Philip Jeyaretnam: Remove perception of government intervention in legal profession

Choo Zheng Xi / Editor-in-Chief    

23 year old amendments to the Legal Profession Act curtailing the Law Society’s powers continues to be a hindrance to the perception of the legal profession’s independence.

This was the view put forward yesterday by Ex-Law Society President Philip Jeyaretnam at the Institute of Policy Studies’ (IPS) annual seminar, Singapore Perspectives.

Mr Jeyaretnam recounted the difficulty he had explaining to the China Bar Association why the Minister of Law continued to have the power to appoint members of the Law Society’s executive committee. He noted that “even China has abolished government appointment to the Chinese Bar Association.”

Section 48 (1) (c) of the Legal Profession Act (LPA) allows ‘3 advocates and solicitors appointed by the Minister to sit on the Council’. The full executive committee consists of 21 members.

Another section of the LPA that Mr Jeyaretnam viewed as a “serious misstep” was Section 38 (1) (c), which limits the Law Society to commenting only on legislation ‘submitted to it’.

Both amendments were introduced as part of a group of amendments to the Legal Profession Act in August 1986 as a government reaction against the then President of the Law Society Francis Seow’s criticism of the Newspaper and Printing Presses Act. The government at that time accused Seow of using the Law Society as a political vehicle.

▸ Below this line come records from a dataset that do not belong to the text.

/-- A link leaves the send in progress: its part and assembly buffer go, its stage is emptied, its flags are cleared, its
outstanding read is discarded, and the claim is withdrawn if no link needs a fetch; a link that takes no part changes
nothing (R103, R106). -/
def leaveSend (s : State) (l : Fin 24) : State :=
  match partOf s l with
  | none => s
  | some _ =>
    let s1 := setPart s l none
    let s2 := setTx s1 l { s1.tx[l] with stage := none }
    let s3 := setScanLink s2 l { s2.so.links[l] with primed := false, starved := false }
    let s4 := { s3 with channel := discardRead s3.channel l }
    if anyNeedsFetch s4 then s4 else soWithdraw s4

/-- LEAVE_NOTICE (R103): the Scan-Out Engine takes the oldest leave notice given to it. -/
def execLeaveNotice (s : State) : Result :=
  match s.so.leaves with
  | [] => .next s
  | l :: rest => .next (leaveSend { s with so := { s.so with leaves := rest } } l)

/-- The resend request raised, or left standing (R115). -/
def raiseResend (s : State) : State := { s with so := { s.so with resend := true } }

/-- RECOVER_NOTICE (R128, R115): the oldest recover notice is taken and raises the resend request. -/
def execRecoverNotice (s : State) : Result :=
  match s.so.recovers with
  | [] => .next s
  | _ :: rest => .next (raiseResend { s with so := { s.so with recovers := rest } })

/-- A wall gain notice given to the Scan-Out Engine (R143, R148). -/
def giveGain (s : State) (g : Byte) : State := { s with so := { s.so with gains := s.so.gains ++ [g] } }

/-- WALL_GAIN_NOTICE (R115): the oldest wall gain notice is taken and raises the resend request if its gain differs from the
latched wall gain. -/
def execWallGainNotice (s : State) : Result :=
  match s.so.gains with
  | [] => .next s
  | g :: rest =>
    let s1 := { s with so := { s.so with gains := rest } }
    .next (if g = s.so.gain then s1 else raiseResend s1)

/-! ### Abandoning a send (R117) -/

/-- The data of a Scan-Out read on the channel is to be discarded when it returns (R117). -/
def discardSegmentRead (c : Channel) : Channel :=
  match c with
  | .segmentRead l data _ => .segmentRead l data true
  | c => c

/-- The Scan-Out Engine abandons any send: claim withdrawn, send record and assembly buffers gone, stages emptied, flags and
resend request cleared, an outstanding read discarded (R117). -/
def abandonSend (s : State) : State :=
  let s1 := soWithdraw s
  { s1 with
    so := { s1.so with send := none, links := clearScanFlags s1.so.links, resend := false }
    tx := tabulate fun l => { s1.tx[l] with stage := none }
    channel := discardSegmentRead s1.channel }
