-- ==== Sys2Proof/Machine/Step.lean ====
section
/-! DEFINITION. The step: the command at the front of the queue is run; and the placing of a decoded command in front. -/

namespace Sys2Proof.Machine

/-- One step: the command at the front of the queue takes effect on the part with the rest of the queue; with none waiting the
part is left as it is (DESIGN CHOICE, log entry 4). -/
def step (s : State) : Host.Outcome State Fault Refusal :=
  match s.pending with
  | [] => .next s
  | c :: rest => exec c { s with pending := rest }

/-- The state with the command that a table word spells put at the front of its queue; unchanged where it spells none. -/
def State.withFetchWord (s : State) (nbits w : Nat) : State :=
  match Sys2Proof.decodeTableWord nbits w with
  | none => s
  | some c => { s with pending := c :: s.pending }

end Sys2Proof.Machine
end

Mr Jeyaretnam raised these two laws in the context of the panel titled “Can Government Do Less, and Singaporeans Do More?”

He used these as examples of what he identified as an attitude in government that “political competition is not a good thing” and a “fear that citizen groups might evolve into an alternative political entity”. As a result, he said, “citizens become fearful of being associated with such groups.”

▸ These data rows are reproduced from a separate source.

/-- R101, R107, R108, R117: the pixel law. Each component of a canvas pixel read for a link becomes floor(floor(p × (w + 1) / 256)
× (t + 17) / 32), with the wall gain latched at the send's start and the link's latched trim; every output component is at most
1023 and the spare bits are 0; at w 255 and t 15 a component is left as it is. SEGMENT_DATA_RETURN scales the segment's pixels so
into the link's line; the data of an abandoned read is discarded, and with no segment read on the channel nothing changes (log
entry 5). The latched gain changes at a send start, and at power-on reset, alone. -/
def Obligations.SegmentDataIsScaledIntoTheLine : Prop :=
  (∀ (w : Byte) (trim : RGB) (px : Word), trim.r ≤ 15 → trim.g ≤ 15 → trim.b ≤ 15 →
    let o := scalePixel w trim px
    field o 0 10 = field px 0 10 * (w.toNat + 1) / 256 * (trim.r + 17) / 32
    ∧ field o 10 10 = field px 10 10 * (w.toNat + 1) / 256 * (trim.g + 17) / 32
    ∧ field o 20 10 = field px 20 10 * (w.toNat + 1) / 256 * (trim.b + 17) / 32
    ∧ field o 30 2 = 0
    ∧ (w = 255 → trim = ⟨15, 15, 15⟩ →
        field o 0 10 = field px 0 10 ∧ field o 10 10 = field px 10 10 ∧ field o 20 10 = field px 20 10))
    ∧ (∀ (s : State) (l : Fin 24) (data : List Byte) (d : Send) (p : Part), data.length = 64 →
      s.channel = .segmentRead l data false → s.so.send = some d → d.parts[l] = some p →
      ∃ (t : State) (line : List Word), exec .segmentDataReturn s = .next t
        ∧ line = p.assembly ++ (List.range 16).map (fun i => scalePixel s.so.gain p.trim
            (wordOf (data.getD (4 * i) 0) (data.getD (4 * i + 1) 0) (data.getD (4 * i + 2) 0) (data.getD (4 * i + 3) 0)))
        ∧ t.so.claim = (s.so.claim || anyNeedsFetch t)
        ∧ (line.length < p.tw ∨ p.tiles.length ≤ p.tileAt ∨ (s.tx[l]).stage ≠ none →
            t = { s with channel := .free, so := { s.so with
              claim := t.so.claim, send := some { d with parts := put d.parts l (some { p with assembly := line }) } } })
        ∧ (p.tw ≤ line.length → p.tileAt < p.tiles.length → (s.tx[l]).stage = none →
            t = { s with
              channel := .free
              tx := put s.tx l { s.tx[l] with stage := some ⟨p.tile.idx, p.line, d.tag, line⟩ }
              so := { s.so with
                claim := t.so.claim
                links := put s.so.links l { s.so.links[l] with primed := true, starved := false }
                send := some { d with parts := put d.parts l (some (if p.line + 1 < p.th
                  then { p with line := p.line + 1, fetched := 0, assembly := [] }
                  else { p with tileAt := p.tileAt + 1, line := 0, fetched := 0, assembly := [] })) } } }))
    ∧ (∀ (s : State) (l : Fin 24) (data : List Byte), s.channel = .segmentRead l data true →
        exec .segmentDataReturn s = .next { s with channel := .free })
    ∧ (∀ s : State, (∀ l data d, s.channel ≠ .segmentRead l data d) → exec .segmentDataReturn s = .next s)
    ∧ (∀ (c : Instr) (s t : State), c ≠ .scanOutFrameEvent → (∀ straps levels, c ≠ .powerOnReset straps levels) →
        exec c s = .next t → t.so.gain = s.so.gain)
    ∧ (∀ (s t : State), exec .scanOutFrameEvent s = .next t → t.so.tag = s.so.tag → t.so.gain = s.so.gain)

/-- R96, R105, R106: what a granted Scan-Out claim reads. The included tiles of a link are its enabled records below the tile count
that lie on the canvas, in ascending index. The lowest starved link that needs a fetch is served, else the first that needs one
after the link served last. It reads its line's next segment from the send's bank, and is then the link served last; the claim
stays while a link needs a fetch, and with none needing one nothing is read and the claim ends: the model's choice, log entry 10.
A link needs a fetch while it takes part in the send, has a line left and has not yet read that line's Tw/16 segments. -/
def Obligations.FetchesFollowTheSend : Prop :=
  (∀ (c : Shadow) (l : Fin 24),
    (includedTiles c l).Pairwise (fun a b => a.idx < b.idx)
    ∧ ∀ t : TileRec, t ∈ includedTiles c l ↔ ∃ r : Fin 16,
        let v := (c.tiles[l])[r.val + 2]
        t = ⟨r.val, field v 0 13, field v 16 12⟩ ∧ r.val < field (c.tiles[l])[0] 3 5 ∧ v.getLsbD 31 = true
        ∧ field v 0 13 + field (c.tiles[l])[0] 8 10 ≤ c.width ∧ field v 16 12 + field (c.tiles[l])[0] 18 10 ≤ c.height)
    ∧ (∀ (s : State) (l : Fin 24),
        (linkNeedsFetch s l = true ↔ ∃ d p, s.so.send = some d ∧ d.parts[l] = some p
          ∧ p.tileAt < p.tiles.length ∧ p.fetched < p.tw / 16))
    ∧ (∀ s : State, anyNeedsFetch s = true ↔ ∃ l, linkNeedsFetch s l = true)
    ∧ (∀ (s : State) (d : Send) (p : Part) (l : Fin 24), s.so.send = some d → d.parts[l] = some p →
        linkNeedsFetch s l = true →
        (((s.so.links[l]).starved = true ∧
            ∀ j, linkNeedsFetch s j = true → (s.so.links[j]).starved = true → l.val ≤ j.val)
          ∨ ((∀ j, linkNeedsFetch s j = true → (s.so.links[j]).starved = false) ∧
            ∀ j, linkNeedsFetch s j = true → (l.val + 23 - s.so.served.val) % 24 ≤ (j.val + 23 - s.so.served.val) % 24)) →
        let seg := (p.tile.y0 + p.line) * (s.cc.width / 16) + p.tile.x0 / 16 + p.fetched
        let addrs := (List.range 64).map fun i => s.cc.regionBase + d.bank.val * s.cc.bankSize + 64 * seg + i
        let t := grant s .scanOut
        accessOf s .scanOut = .read addrs
        ∧ t.so.claim = anyNeedsFetch t
        ∧ t = { s with
            channel := .segmentRead l (Memory.readAll s.mem addrs) false
            so := { s.so with
              claim := t.so.claim, served := l
              send := some { d with parts := put d.parts l (some { p with fetched := p.fetched + 1 }) } } })
    ∧ (∀ s : State, (∀ l, linkNeedsFetch s l = false) →
        accessOf s .scanOut = .nothing ∧ grant s .scanOut = { s with so := { s.so with claim := false } })

/-- R5, R17, R18, R20, R21, R44, R66: the copy engine's grants. A read takes the source's segment. A write that finds its segment
marked is dropped; else it lands, and the segment is marked, counted and added to the sums. The progress then passes every marked
segment: at an unmarked one the next read is claimed; at N the copy completes, a SEALING target becomes READY with its map released,
and a RETIRING source becomes FREE. A canvas write held because of the seal is then taken again. (The model's
choices: a dropped write leaves the channel free, log entry 10; every marked segment is passed within the grant, log entry
18.) -/
def Obligations.CopyStepsFillTheGaps : Prop :=
  ∀ (s : State) (k j : Fin 4), MapLaw s → bankTarget s = some k → (s.banks[k]).src = some j →
    let n := s.cc.segments
    let seg := (s.banks[k]).progress
    let t := grant s .copy
    (s.copy = .wantRead → t = { s with
        channel := .copyRead ((List.range 64).map fun i => Memory.read s.mem (s.cc.segmentAddr j seg + i)) false
        copy := .reading })
    ∧ (∀ buffer, s.copy = .wantWrite buffer → j ≠ k → seg < n → (∀ q lanes, s.port.phase ≠ .sealStall q lanes) →
        (isMarked s k seg = true → t.mem = s.mem ∧ t.channel = s.channel
          ∧ (t.banks[k]).written = (s.banks[k]).written ∧ (t.banks[k]).acc = (s.banks[k]).acc)
        ∧ (isMarked s k seg = false →
            t.mem = Memory.writeAll s.mem (cellsFrom (s.cc.segmentAddr k seg) buffer)
            ∧ t.channel = .write (Memory.undo s.mem (cellsFrom (s.cc.segmentAddr k seg) buffer))
            ∧ (t.banks[k]).written = (s.banks[k]).written + 1
            ∧ (lentTo t k → isMarked t k seg = true)
            ∧ ∀ z : Fin 64, (t.banks[k]).acc[z] =
                if segmentInZone s.cc.columns (s.banks[k]).geom[z] seg = true
                then ((s.banks[k]).acc[z]).plus ((s.banks[k]).geom[z]).clip buffer else (s.banks[k]).acc[z])
        ∧ (∃ p, seg < p ∧ p ≤ n ∧ (∀ q, seg < q → q < p → isMarked s k q = true) ∧ (t.banks[k]).progress = p
            ∧ (p < n → isMarked s k p = false ∧ t.copy = .wantRead ∧ (t.banks[k]).src = some j
                ∧ (t.banks[k]).state = (s.banks[k]).state ∧ t.banks[j] = s.banks[j] ∧ t.passed = s.passed)
            ∧ (p = n → t.copy = .idle ∧ (t.banks[k]).src = none ∧ t.passed = { s.passed with copy := 0 }
                ∧ (t.banks[k]).state = (if (s.banks[k]).state = .sealing then .ready else (s.banks[k]).state)
                ∧ ((s.banks[k]).state = .sealing → ¬ lentTo t k)
                ∧ t.banks[j] = (if (s.banks[j]).state = .retiring then (s.banks[j]).freed else s.banks[j])))
        ∧ (∀ i, i ≠ k → i ≠ j → t.banks[i] = s.banks[i])
        ∧ t.banks[k] = { s.banks[k] with
            state := (t.banks[k]).state, written := (t.banks[k]).written, src := (t.banks[k]).src,
            progress := (t.banks[k]).progress, acc := (t.banks[k]).acc }
        ∧ t = { s with mem := t.mem, channel := t.channel, banks := t.banks, map0 := t.map0, map1 := t.map1,
                       copy := t.copy, passed := t.passed })
    ∧ (∀ buffer q lanes, s.copy = .wantWrite buffer → s.port.phase = .sealStall q lanes →
        let u := { grant { s with port := { s.port with phase := .idle } } .copy with port := s.port }
        (bankIn u .sealing = none → t = takeCanvasWrite u q lanes) ∧ (bankIn u .sealing ≠ none → t = u))

/-! ### Reports and the status block -/

/-- R193, R194, R197: REPORT_TAKEN, and the Report claims. A report of a disabled kind, or with the ring off, is discarded; with
the ring full or 64 records queued it is dropped and the lost flag set; else its record is queued in the next slot with the lost
flag and the frame event count as they stand. A granted index write advances the producer index, a granted part is no longer
outstanding, and a granted record owes its index write; the next claim is the owed index write, else the lowest outstanding part,
else the oldest record. A granted part carries its 64 bytes of the image, the first with the producer index as it stands at the
grant. The attention line is asserted while its enable is set and the producer and consumer indices differ (R196). With no report
of the maker nothing changes (log entry 5). -/
def Obligations.ReportsBecomeRecordsInOrder : Prop :=
  (∀ (s : State) (m : Maker) (pre post : List Report) (r : Report), s.rw.reports = pre ++ r :: post → r.kind.maker = m →
    (∀ x ∈ pre, x.kind.maker ≠ m) →
    let s1 := { s with rw := { s.rw with reports := pre ++ post } }
    let n := s.cc.ringSize
    let full := (s.rw.alloc + 1) % n = s.rw.cons ∨ 64 ≤ s.rw.queue.length
    (s.cc.setting[8].getLsbD (r.kind.code - 1) = false ∨ s.cc.ringCode = 0 → exec (.reportTaken m) s = .next s1)
    ∧ (s.cc.setting[8].getLsbD (r.kind.code - 1) = true → s.cc.ringCode ≠ 0 → full →
        exec (.reportTaken m) s = .next { s1 with rw := { s1.rw with lost := true } })
    ∧ (s.cc.setting[8].getLsbD (r.kind.code - 1) = true → s.cc.ringCode ≠ 0 → ¬ full →
        let record : Record := ⟨s.rw.alloc, BitVec.ofNat 32 (r.kind.code + 128 * bit s.rw.lost + 256 * r.subject.toNat),
          s.ru.count, r.w2, r.w3⟩
        let s2 := { s1 with rw := { s1.rw with
          queue := s.rw.queue ++ [record], lost := false, alloc := (s.rw.alloc + 1) % n } }
        exec (.reportTaken m) s =
          .next { s2 with rw := { s2.rw with claim := if s.rw.claim = none then nextRwClaim s2 else s.rw.claim } }))
    ∧ (∀ (s : State) (m : Maker), (∀ x ∈ s.rw.reports, x.kind.maker ≠ m) → exec (.reportTaken m) s = .next s)
    ∧ (∀ s : State,
      let put := fun (cells : List Host.Cell) (w : ReportWriter) =>
        { s with mem := Memory.writeAll s.mem cells, channel := .write (Memory.undo s.mem cells), rw := w }
      let raised := fun t : State => { t with rw := { t.rw with claim := nextRwClaim t } }
      (∀ v, s.rw.claim = some .index → s.rw.owed = some v →
        grant s .report = raised (put (cellsFrom (controlBase s.straps + 0x21C) (bytesOf (BitVec.ofNat 32 v)))
          { s.rw with prod := v, owed := none }))
      ∧ (∀ i, s.rw.claim = some (.part i) → ∃ cells, accessOf s .report = .write cells
          ∧ cells = (List.range 64).map (fun o => (controlBase s.straps + 0x200 + 64 * i.val + o,
              if i = 0 ∧ 0x1C ≤ o ∧ o < 0x20 then (BitVec.ofNat 32 s.rw.prod).extractLsb' (8 * (o - 0x1C)) 8
              else s.rw.image.getD (64 * i.val + o) 0))
          ∧ grant s .report = raised (put cells { s.rw with outstanding := s.rw.outstanding.set i.val false }))
      ∧ (∀ r rest, s.rw.claim = some .record → s.rw.queue = r :: rest →
        grant s .report = raised (put
          (cellsFrom (s.cc.ringBase + 16 * r.slot) (bytesOf r.w0 ++ bytesOf r.w1 ++ bytesOf r.w2 ++ bytesOf r.w3))
          { s.rw with queue := rest, owed := some ((r.slot + 1) % s.cc.ringSize) })))
    ∧ (∀ s : State,
      (s.rw.owed ≠ none → nextRwClaim s = some .index)
      ∧ (∀ i : Fin 4, s.rw.owed = none → s.rw.outstanding[i] = true → (∀ j : Fin 4, j < i → s.rw.outstanding[j] = false) →
          nextRwClaim s = some (.part i))
      ∧ (s.rw.owed = none → (∀ i : Fin 4, s.rw.outstanding[i] = false) → s.rw.queue ≠ [] → nextRwClaim s = some .record)
      ∧ (s.rw.owed = none → (∀ i : Fin 4, s.rw.outstanding[i] = false) → s.rw.queue = [] → nextRwClaim s = none)
      ∧ (s.attention = true ↔ s.cc.setting[0].getLsbD 2 = true ∧ s.rw.prod ≠ s.rw.cons))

Touching on the importance of the need to provide space for contrary views in the legal profession, Mr Jeyaretnam said that “an independent judiciary depends on the independence of the legal profession.”

In relation to the restrictions on the Law Society, he said that “if you don’t provide that space, you’re shortchanging the profession.”

In contrast to the limitations in Singapore, Mr Jeyaretnam cited the Law Council of Australia’s vocal opposition to the Australian government’s detention without trial of Indian doctor Muhammad Haneef on flimsy terrorism charges.

“The LCA was first off the bat in criticizing the detention, and they were vindicated when [Haneef] the Australian courts ruled that his detention was illegal.”

Returning to the broader theme of the balance between state intervention and citizenship participation, Mr Jeyaretnam concluded by urging a paradigm shift in mindsets.

“The mantra that Singapore is too small for us to rock the boat should be changed. Singapore is too small for people not to row their own boats.”


Read about Philip Jeyaretnam here.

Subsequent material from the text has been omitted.